Note: If you want to test this dissection out for yourself, please note that I take no responsibility in any accounts getting banned for Terms Of Service violations. And no, I don't have an active account anymore; I '/wowquit' on my own terms long ago.
To understand the gaming protocol, one must understand the overall process that the game goes through. Most MMO games will first do a file and version check, then download a patch if necessary. After the client is up to date, the game starts and the user can enter their account information to authenticate with the login server. If successful, they are presented with a list of game servers to choose, which starts a new network connection to the game server. "World of Warcraft" runs this process slightly different with the authentication process first, then the client version check, and then the hand off to the game server. Some games will use standard protocols, such as HTTP for patch updates or HTTPS for authentication, but the game communication itself can be gibberish to the untrained eye. "World of Warcraft" uses its own protocol on TCP port 3724 for the authentication and game communication. Patch updates are transferred over the BitTorrent protocol.
A basic understanding of computer science is required for this type of research. When writing programming code or stepping about in a debugger, one has to keep in mind that data typically comes in 4 byte segments, but may also be in a single byte, 2 bytes, or larger sizes. In most file formats, data is typically stored with a null (00) byte to terminate the data string or with a length value prepended before the string so that the program reading the file can know how far to look. Data can be written in different directions, which is referred to as its endianness. If these concepts are new to you, you may want to read some more about it.
Here is an example of the first packet sent by the Warcraft client in the authentication session. The TCP/IP headers have been omitted.
0030 02 22 00 57 6f 57 00 01 07 .".WoW... 0040 00 3f 12 36 38 78 00 6e 69 57 00 53 55 6e 65 98 .?.68x.niW.SUne. 0050 fe ff ff c0 a8 01 aa 04 54 45 53 54 ........TEST
You already know that this is a Warcraft game packet, so the "WoW" string should stand out. How about the other bytes? Looking toward the beginning, we see that there are 3 bytes that precede the "WoW" string. We might assume that 2 of those bytes are together and one is a single byte, possibly using its bits as flags. But which, and to what purpose? "02 22" can be 8706 decimal or 546 decimal, depending on the endianness. Those values do not make much sense. How about the next byte pair "22 00"? That's a nice small number in little endian; only 34 decimal. Could it be a length? By counting 34 bytes into the packet after those bytes, we would arrive at the very end of the packet. So perhaps these two bytes are the length of the rest of the packet. By gathering more packet traces using different account names, we can see the same pattern start to emerge. We can deduce that the 2nd the 3rd bytes are length bytes. Observation of minor changes to data is essential in this method of research. One might try a different account name each time, or client version, or a different IP address, or even a different desktop system entirely to induce changes in the data.

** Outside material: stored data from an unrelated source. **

-- ==== Sys2Proof/Laws/KeepsMem.lean ====
section
/-! SUPPORT. What the memory side, DPM, the ring, collectives and training keep (see KeepsBase.lean): one lemma per operation. -/

namespace Sys2Proof.Machine

/-! ## Machine/MemSide.lean -/

theorem State.orderFault_keeps {s t : State} (h : Keeps s t) (c : Contrib) :
    Keeps s (State.orderFault t c) := by
  grind [State.orderFault, State.progFault_keeps, Keeps.mk0]

theorem State.arrive_keeps {s t : State} (h : Keeps s t) (i : Nat) (c : Contrib) (lost : Bool) :
    Keeps s (State.arrive t i c lost) := by
  grind [State.arrive, State.repairGranule_keeps, State.offer_keeps, State.contribLost_keeps, State.orderFault_keeps, Keeps.mk0, Keeps.mkM]

theorem State.writeMsaSq_keeps {s t : State} (h : Keeps s t) (v : Nat) (w : W64) :
    Keeps s (State.writeMsaSq t v w) := by
  grind [State.writeMsaSq, State.setSq_keeps, Keeps.mk0, Keeps.mkM]

theorem State.writeMemCfg_keeps {s t : State} (h : Keeps s t) (w : W64) :
    ∀ u, State.writeMemCfg t w = some u → Keeps s u := by
  grind [State.writeMemCfg, State.setReg_keeps, Keeps.mk0]

theorem State.putUntil_keeps {s t : State} (h : Keeps s t) (n : Nat) (r : Ref) (bs : List Byte) : Keeps s (t.putUntil n r bs).1 := by
  induction n generalizing t r bs with
  | zero => simpa [State.putUntil] using h
  | succ n ih =>
    cases bs with
    | nil => simpa [State.putUntil] using h
    | cons b bs => grind [State.putUntil, State.putRefPiece_keeps]

theorem State.copyEnd_keeps {s t : State} (h : Keeps s t) (q : Nat) (seq : W32) (n : Nat) (stop : Option (W16 × Nat)) :
    Keeps s (State.copyEnd t q seq n stop) := by
  unfold State.copyEnd
  (repeat' split) <;> grind [State.endCmd_keeps, Keeps.mk0]

theorem State.copyAcc_keeps {s t : State} (h : Keeps s t) (c : Cmd) (step : Bool) (n k : Nat) : Keeps s (t.copyAcc c step n k).1 := by
  induction n generalizing t k with
  | zero => simpa [State.copyAcc] using h
  | succ n ih =>
    unfold State.copyAcc
    extract_lets src dst
    have h1 := State.readRef_keeps h src 64
    split
    rename_i bs s1 bad heq
    rw [heq] at h1
    split
    · exact h1
    split
    · exact State.unmaskedAt_keeps h1 _
    rename_i loc _ _
    have h2 := State.repairGranule_keeps h1 (loc / 64)
    split
    rename_i s2 ok heq2
    rw [heq2] at h2
    split
    · exact State.unmasked_keeps h2 _
    extract_lets x
    have h3 := State.offer_keeps h2 x
    split
    · rename_i heq3
      rw [heq3] at h3
      exact h3
    · rename_i heq3
      rw [heq3] at h3
      exact ih (State.markOpt_keeps h3 _ _) _

theorem State.copyRun_keeps {s t : State} (h : Keeps s t) (q : Nat) (c : Cmd) : Keeps s (t.copyRun q c) := by
  unfold State.copyRun
  split
  · exact State.endCmd_keeps h _ _ _ _
  split
  · have h1 := State.copyAcc_keeps h c (t.isStep q) (copyLen c / 64) 0
    split
    rename_i heq
    rw [heq] at h1
    exact State.copyEnd_keeps h1 _ _ _ _
  extract_lets src
  have h1 := State.readRef_keeps h src (copyLen c)
  split
  rename_i bs s1 bad heq
  rw [heq] at h1
  have h2 := State.putUntil_keeps h1 (bs.length + 1) (s1.copyDst c) bs
  split
  rename_i s2 n heq2
  rw [heq2] at h2
  extract_lets s3 s4
  have h3 : Keeps s s3 := State.markOpt_keeps h2 _ _
  have h4 : Keeps s s4 := State.unmaskedAt_keeps h3 _
  clear_value s3 s4
  (repeat' split) <;> grind [State.copyEnd_keeps]

theorem State.putNow_keeps {s t : State} (h : Keeps s t) (k : Packet) :
    Keeps s (State.putNow t k) := by
  grind [State.putNow, State.respond_keeps, State.writeRef_keeps, State.markOpt_keeps, Keeps.mk0]

theorem State.getNow_keeps {s t : State} (h : Keeps s t) (k : Packet) (f : MemFind) :
    Keeps s (State.getNow t k f) := by
  grind [State.getNow, State.respond_keeps, State.readRef_keeps, State.found_keeps, State.unmaskedAt_keeps, Keeps.mk0]

/-! ## Machine/Dpm.lean -/

theorem State.addBuf_keeps {s t : State} (h : Keeps s t) (b : DpmBuf) : Keeps s (t.addBuf b).1 := by
  unfold State.addBuf
  split
  · exact h
  · exact h.same rfl rfl rfl rfl

theorem State.setDpmResult_keeps {s t : State} (h : Keeps s t) (v : W64) :
    Keeps s (State.setDpmResult t v) := by
  grind [State.setDpmResult, Keeps.mk0, Keeps.mkM]

theorem State.placed_keeps {s t : State} (h : Keeps s t) (b : Option DpmBuf) (n : Nat) : Keeps s (t.placed b n) := by
  unfold State.placed
  split
  · exact State.setDpmResult_keeps h _
  · rename_i b
    have ha := State.addBuf_keeps h b
    split
    · exact State.setDpmResult_keeps h _
    · rename_i heq
      rw [heq] at ha
      exact State.setDpmResult_keeps ha _

theorem State.writeDpmAlloc_keeps {s t : State} (h : Keeps s t) (w : W64) :
    ∀ u, State.writeDpmAlloc t w = some u → Keeps s u := by
  grind [State.writeDpmAlloc, State.setDpmResult_keeps, State.placed_keeps, Keeps.mk0]

theorem State.writeDpmFree_keeps {s t : State} (h : Keeps s t) (w : W64) :
    ∀ u, State.writeDpmFree t w = some u → Keeps s u := by
  grind [State.writeDpmFree, Keeps.mk0, Keeps.mkM]

theorem State.writePlanReq_keeps {s t : State} (h : Keeps s t) (w : W64) :
    ∀ u, State.writePlanReq t w = some u → Keeps s u := by
  grind [State.writePlanReq, Keeps.mk0, Keeps.mkM]

theorem State.planEnd_keeps {s t : State} (h : Keeps s t) (st : W16) :
    Keeps s (State.planEnd t st) := by
  grind [State.planEnd, Keeps.mk0, Keeps.mkM]

theorem State.planRun_keeps {s t : State} (h : Keeps s t) (a : Nat) (h_ : List Byte) :
    Keeps s (State.planRun t a h_) := by
  grind [State.planRun, State.writeRef_keeps, State.readRef_keeps, State.unmaskedAt_keeps, State.planEnd_keeps, Keeps.mk0, Keeps.mkM, Keeps.foldl]

/-! ## Machine/Ring.lean -/

theorem State.setRing_keeps {s t : State} (h : Keeps s t) (r : Nat) (x : Ring) :
    Keeps s (State.setRing t r x) := by
  grind [State.setRing, Keeps.mk0]

theorem State.writeWrCfg_keeps {s t : State} (h : Keeps s t) (r : Nat) (v : W64) :
    ∀ u, State.writeWrCfg t r v = some u → Keeps s u := by
  grind [State.writeWrCfg, State.setReg_keeps, State.setRing_keeps, Keeps.mk0]

theorem State.writeParkCfg_keeps {s t : State} (h : Keeps s t) (v : W64) :
    ∀ u, State.writeParkCfg t v = some u → Keeps s u := by
  grind [State.writeParkCfg, State.setReg_keeps, Keeps.mk0]

theorem State.ringHashFrom_keeps {s t : State} (h : Keeps s t) (r : Nat) (src : BitVec 12) (h_ : W64) :
    Keeps s (State.ringHashFrom t r src h_) := by
  grind [State.ringHashFrom, State.notice_keeps, State.setRing_keeps, Keeps.mk0]

theorem State.ringSuspend_keeps {s t : State} (h : Keeps s t) (r : Nat) :
    Keeps s (State.ringSuspend t r) := by
  grind [State.ringSuspend, State.unpin_keeps, State.setRing_keeps, Keeps.mk0]

theorem State.ringAnew_keeps {s t : State} (h : Keeps s t) (r : Nat) :
    Keeps s (State.ringAnew t r) := by
  grind [State.ringAnew, State.setObj_keeps, State.setRing_keeps, Keeps.mk0, Keeps.foldl]

theorem State.ringSignal_keeps {s t : State} (h : Keeps s t) (r : Nat) (o : Nat) (k : Nat) :
    Keeps s (State.ringSignal t r o k) := by
  grind [State.ringSignal, State.signal_keeps, Keeps.mk0]

theorem State.ringPagesRead_keeps {s t : State} (h : Keeps s t) (r : Nat) (epoch : W32) (l : List Nat) :
    Keeps s (t.ringPagesRead r epoch l).2.1 := by
  induction l generalizing t with
  | nil => simpa [State.ringPagesRead] using h
  | cons a l ih => grind [State.ringPagesRead, State.readRef_keeps, State.unmaskedAt_keeps]

theorem State.ringBlock_keeps {s t : State} (h : Keeps s t) (r : Nat) (epoch : W32) (k b : Nat) :
    Keeps s (t.ringBlock r epoch k b).2.1 := State.ringPagesRead_keeps h _ _ _

theorem State.ringPush_keeps {s t : State} (h : Keeps s t) (r : Nat) (ccw : Bool) (n : Nat) : Keeps s (t.ringPush r ccw n) := by
  induction n generalizing t with
  | zero => simpa [State.ringPush] using h
  | succ n ih =>
    unfold State.ringPush
    split
    · rename_i k b p _ _
      have h1 := State.ringBlock_keeps h r p.epoch k b
      split
      · rename_i heq; rw [heq] at h1; exact h1
      · rename_i heq; rw [heq] at h1
        exact ih (State.setRing_keeps (State.sendMsg_keeps h1 _ _) _ _)
    · exact h

theorem State.ringPushAll_keeps {s t : State} (h : Keeps s t) (r : Nat) : Keeps s (t.ringPushAll r) :=
  State.ringPush_keeps (State.ringPush_keeps h _ _ _) _ _ _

After enough data gathering and analysis, we can easily deduce the following packet schema from the game client (version 1.7.0.4671):
0030 02 22 00 57 6f 57 00 01 07 .".WoW...
0040 00 3f 12 36 38 78 00 6e 69 57 00 53 55 6e 65 98 .?.68x.niW.SUne.
0050 fe ff ff c0 a8 01 aa 04 54 45 53 54 ........TEST
In little endian:
02 Packet Type
22 00 Length of rest of packet
WoW 00 Packet Identifier: "WoW"
01 Major Version number of client program
07 Minor Version number of client program
00 Patch Version of client program
3f 12 Build Number of client ("4671")
68x 00 Client Processor (either "x86" or "PPC")
niW 00 Client Operating system (either "Win" or "OSX")
SUne Client Language setting ("enUS" here)
98 fe ff ff Unknown
c0 a8 01 aa Client's real IP address
04 Length of the following Account Name
TEST Account Name
The 4 unknown bytes are of little importance to the identification of the protocol. We could use a debugger if we really wanted to know what the bytes are used for, but it is not necessary as we have plenty of labeled data to work with. You can see that the password for the account is not sent here, but is rather sent later after a response from the authentication server. For those wondering, the password is not sent "in the clear" for all to see like the account name.
I hope this gives some insight into how to read this and other "unknown" protocols. As George would say: "I have no end for this, so I will take a bow."